Alle materie, levend of niet, is opgebouwd uit chemische elementen; dit zijn fundamentele chemische stoffen in de zin dat ze zijn wat ze zijn – ze kunnen niet in een ander element worden veranderd. Elk element wordt onderscheiden door het aantal protonen, neutronen, en elektronen dat het bezit. Koolstof bijvoorbeeld heeft een atoomnummer van 6 en een atoommassa van ongeveer 12, omdat het 6 positief geladen protonen heeft en 6 neutronen die niet geladen zijn. De 6 geladen elektronen dragen zeer weinig bij tot de atoommassa. Er zijn 92 natuurlijk voorkomende elementen op aarde. De reeks elementen en hun subatomaire structuur zijn samengevat in het periodiek systeem der elementen, dat hiernaast is afgebeeld.
In levende organismen zijn de meest voorkomende elementen koolstof, waterstof en zuurstof. Deze drie elementen vormen samen met stikstof, fosfor en een handvol andere elementen het overgrote deel van de levende materie. Een atoom is een afzonderlijke eenheid van een chemisch element. Enkele van deze elementen die veel voorkomen in organische moleculen zijn hieronder weergegeven.
Atomen kunnen zich met andere atomen verbinden door chemische bindingen te vormen.
Covalente bindingen
Een covalente binding is een binding waarbij een of meer elektronenparen door twee atomen worden gedeeld. De illustratie rechts toont twee zuurstofatomen die covalent gebonden zijn door het delen van twee elektronenparen zoals geïllustreerd in het gearceerde gebied.
De figuur hieronder toont een reeks moleculen die gevormd worden door covalente binding. Ga met de muis over elk molecuul om een korte beschrijving te zien.
,
Water is een polair molecuul
Merk ook op dat het delen van elektronen niet altijd gelijk is. In een watermolecuul bijvoorbeeld brengen de negatief geladen elektronen meer tijd door in de buurt van het zwaardere zuurstofatoom.

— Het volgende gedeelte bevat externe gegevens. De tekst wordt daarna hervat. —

-- ==== Sys2Proof/Certificates/Slice0/Obligations.lean ====
section
/-! DEFINITION. The statements about the model, for the provers. OBLIGATIONS.json lists them with the rules they rest on. -/

open Sys2Proof Sys2Proof.Machine

/-! ## The queue of commands and the frames that carry them -/

/-- A step takes the command at the front of the queue with the queue's rest; on an empty queue the part idles (assumption 1). -/
def Obligations.StepTakesFront : Prop :=
  (∀ (c : Instr) (rest : List Instr) (s : State),
    step { s with pending := c :: rest } = exec c { s with pending := rest }) ∧
  ∀ s : State, s.pending = [] → step s = .next s

/-- Every command of a port survives its frame: the frame made of its fields, LEN, RID, CMD, the payload and CHK, passes the tests of
R153, and what it hands to the decoder decodes to the command. A response frame is LEN, STAT with BUSY_DISCARD in bit 7, ATN in bit 6 and
PORT_ADMIN in bit 5, RES, the payload and CHK (R155, R162). -/
def Obligations.CommandFramesDecodeBack : Prop :=
  (∀ (i : Instr) (p : PortId) (rid code : Byte) (payload : List Byte),
    i.wellFormed = true → i.fields = some (p.origin, rid, code, payload) →
      (let body := byteOf (payload.length + 2) :: rid :: code :: payload
       commandFrame rid code payload = body ++ [crc8 body]) ∧
      frameError (commandFrame rid code payload) false = none ∧
      ∃ h, handedFrame p (commandFrame rid code payload) = some h ∧
        decodeCommand h.origin h.localId h.code h.payload = i) ∧
  ∀ (s : State) (p : PortId) (result : Result) (payload : List Byte),
    responseFrame (s.stat p) ⟨result, payload⟩ =
      responseLayout (s.port p).busyDiscard (s.attention p) (s.admin p.origin) result payload

/-- Every reply that a node may send is received whole, byte by byte, and is classified as the good reply it is for the node polled,
and as a miss for any other (R141, R144, R165). -/
def Obligations.RepliesReceivedBack : Prop :=
  ∀ (r : Reply) (n : Nat), r.source.toNat = n →
    (∀ a, r.respAck = some a → a ≤ 15) →
    (∀ q, r.request = some q → q.sequence ≤ 15 ∧ q.payload.length ≤ 32) →
      (replyFrame r).foldl receiveReplyByte [] = replyFrame r ∧
      replyProgress (replyFrame r) = .complete ∧
      classify n (replyFrame r) = .good r ∧
      ∀ m, m ≠ n → classify m (replyFrame r) = .miss

/-! ## The command ports -/

/-- A transfer takes its class at its SEL fall, by the port's state (R152): a response read from the first byte, a command frame, an
ignored transfer that sets BUSY_DISCARD; during reset an ignored one that sets no flag (R151). A command frame with no byte at all is
dropped; the SEL rise of an ignored transfer only ends it. A response clocked out whole is removed with BUSY_DISCARD cleared and the
port READY; one that is not stays. SDO carries the response and FFh after its CHK in a response read, FFh in every other transfer, and is
held high in reset. Nothing else changes. That a new transfer may start while an ignored one has not ended in the queue, and that either
end row ends an ignored one, are the model's choice (assumption 17), and so is that the bytes of SDO and the read pointer stand on after
the transfer (assumption 9). -/
def Obligations.TransfersStartAndEnd : Prop :=
  (∀ (s : State) (p : PortId), ((s.port p).transfer = none ∨ (s.port p).transfer = some .ignored) →
      (s.inReset = true →
        exec (.transferStart p) s = .next (s.setPort p { s.port p with transfer := some .ignored, sdo := .high })) ∧
      (∀ response, s.inReset = false → (s.port p).phase = .holding → (s.port p).response = some response →
        exec (.transferStart p) s =
          .next (s.setPort p { s.port p with transfer := some .responseRead, readPointer := 0, sdo := .sending response })) ∧
      (s.inReset = false → (s.port p).phase = .ready →
        exec (.transferStart p) s =
          .next (s.setPort p { s.port p with transfer := some .commandFrame, rxBuffer := [], rxCount := 0, sdo := .high })) ∧
      (s.inReset = false → (s.port p).phase = .working →
        exec (.transferStart p) s =
          .next (s.setPort p { s.port p with transfer := some .ignored, busyDiscard := true, sdo := .high }))) ∧
  (∀ (s : State) (p : PortId),
      ((s.port p).transfer = some .commandFrame →
        exec (.commandFrameEnd p [] false) s =
          .next (s.setPort p { s.port p with transfer := none, rxBuffer := [], rxCount := 0, sdo := .clocked [] })) ∧
      ((s.port p).transfer = some .ignored →
        let ended := fun (clocked : Nat) => s.setPort p { s.port p with
          transfer := none
          sdo := if s.inReset then .high else .clocked (List.replicate clocked 0xFF#8) }
        (∀ bytes b, exec (.commandFrameEnd p bytes b) s = .next (ended bytes.length)) ∧
        ∀ n, exec (.responseReadEnd p n) s = .next (ended n)) ∧
      ∀ (response : List Byte) (n : Nat),
        (s.port p).transfer = some .responseRead → (s.port p).response = some response →
        (response.length ≤ n →
          exec (.responseReadEnd p n) s = .next (s.setPort p { s.port p with
            transfer := none, readPointer := n, sdo := .clocked (response ++ List.replicate (n - response.length) 0xFF#8)
            phase := .ready, response := none, busyDiscard := false })) ∧
        (n < response.length →
          exec (.responseReadEnd p n) s = .next (s.setPort p { s.port p with
            transfer := none, readPointer := n, sdo := .clocked (response.take n) })))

Het nettoresultaat is dat het ene uiteinde van het watermolecuul negatiever is dan het andere uiteinde. Water is dus een “polair” molecuul. We zullen zien dat deze polariteit belangrijke implicaties heeft voor vele biologische verschijnselen, waaronder de celstructuur. Je hebt misschien wel eens gehoord van de uitdrukking “gelijk is gelijk”. Dit betekent dat polaire moleculen goed oplossen in polaire vloeistoffen zoals water. Suikers (b.v. glucose) en zouten zijn polaire moleculen, en zij lossen op in water, omdat de positieve en negatieve delen van de twee soorten moleculen zich goed onder elkaar kunnen verdelen.
Ionische Bindingen
Natrium heeft een enkel elektron in zijn buitenste schil, en het is thermodynamisch stabieler als het dit elektron opgeeft. Dit verlies van een negatief elektron resulteert in een positief geladen natriumion, afgekort Na+. Chloor daarentegen heeft zeven elektronen in zijn buitenste orbitale schil, en het is thermodynamisch stabieler als het een extra elektron verwerft om de buitenste orbitale schil te vervolledigen. Dit resulteert in een negatief geladen chloride-ion, afgekort Na+. De positief geladen natriumionen en de negatief geladen chloride-ionen trekken elkaar aan en leiden tot de vorming van een ionische binding. In afwezigheid van water vormen natrium en chloride een kristalrooster door de aantrekkingskracht van negatieve en positieve ionen.
Als natriumchloridekristallen echter in water worden geplaatst, zullen de polaire watermoleculen de natrium- en chloride-atomen “hydrateren”, omdat de watermoleculen polair zijn. In de illustratie hieronder stellen de donkerblauwe V-vormige figuren watermoleculen voor, die polair zijn. De positieve uiteinden van de watermoleculen worden aangetrokken door de negatief geladen chloride-ionen, terwijl de negatieve pool van de watermolecule wordt aangetrokken door de positieve natrium-ionen. Het resultaat is dat de ionen gehydrateerd worden en het kristalrooster oplost in de waterige oplossing. Dit is precies wat er gebeurt als je kristallijn tafelzout toevoegt aan een glas water.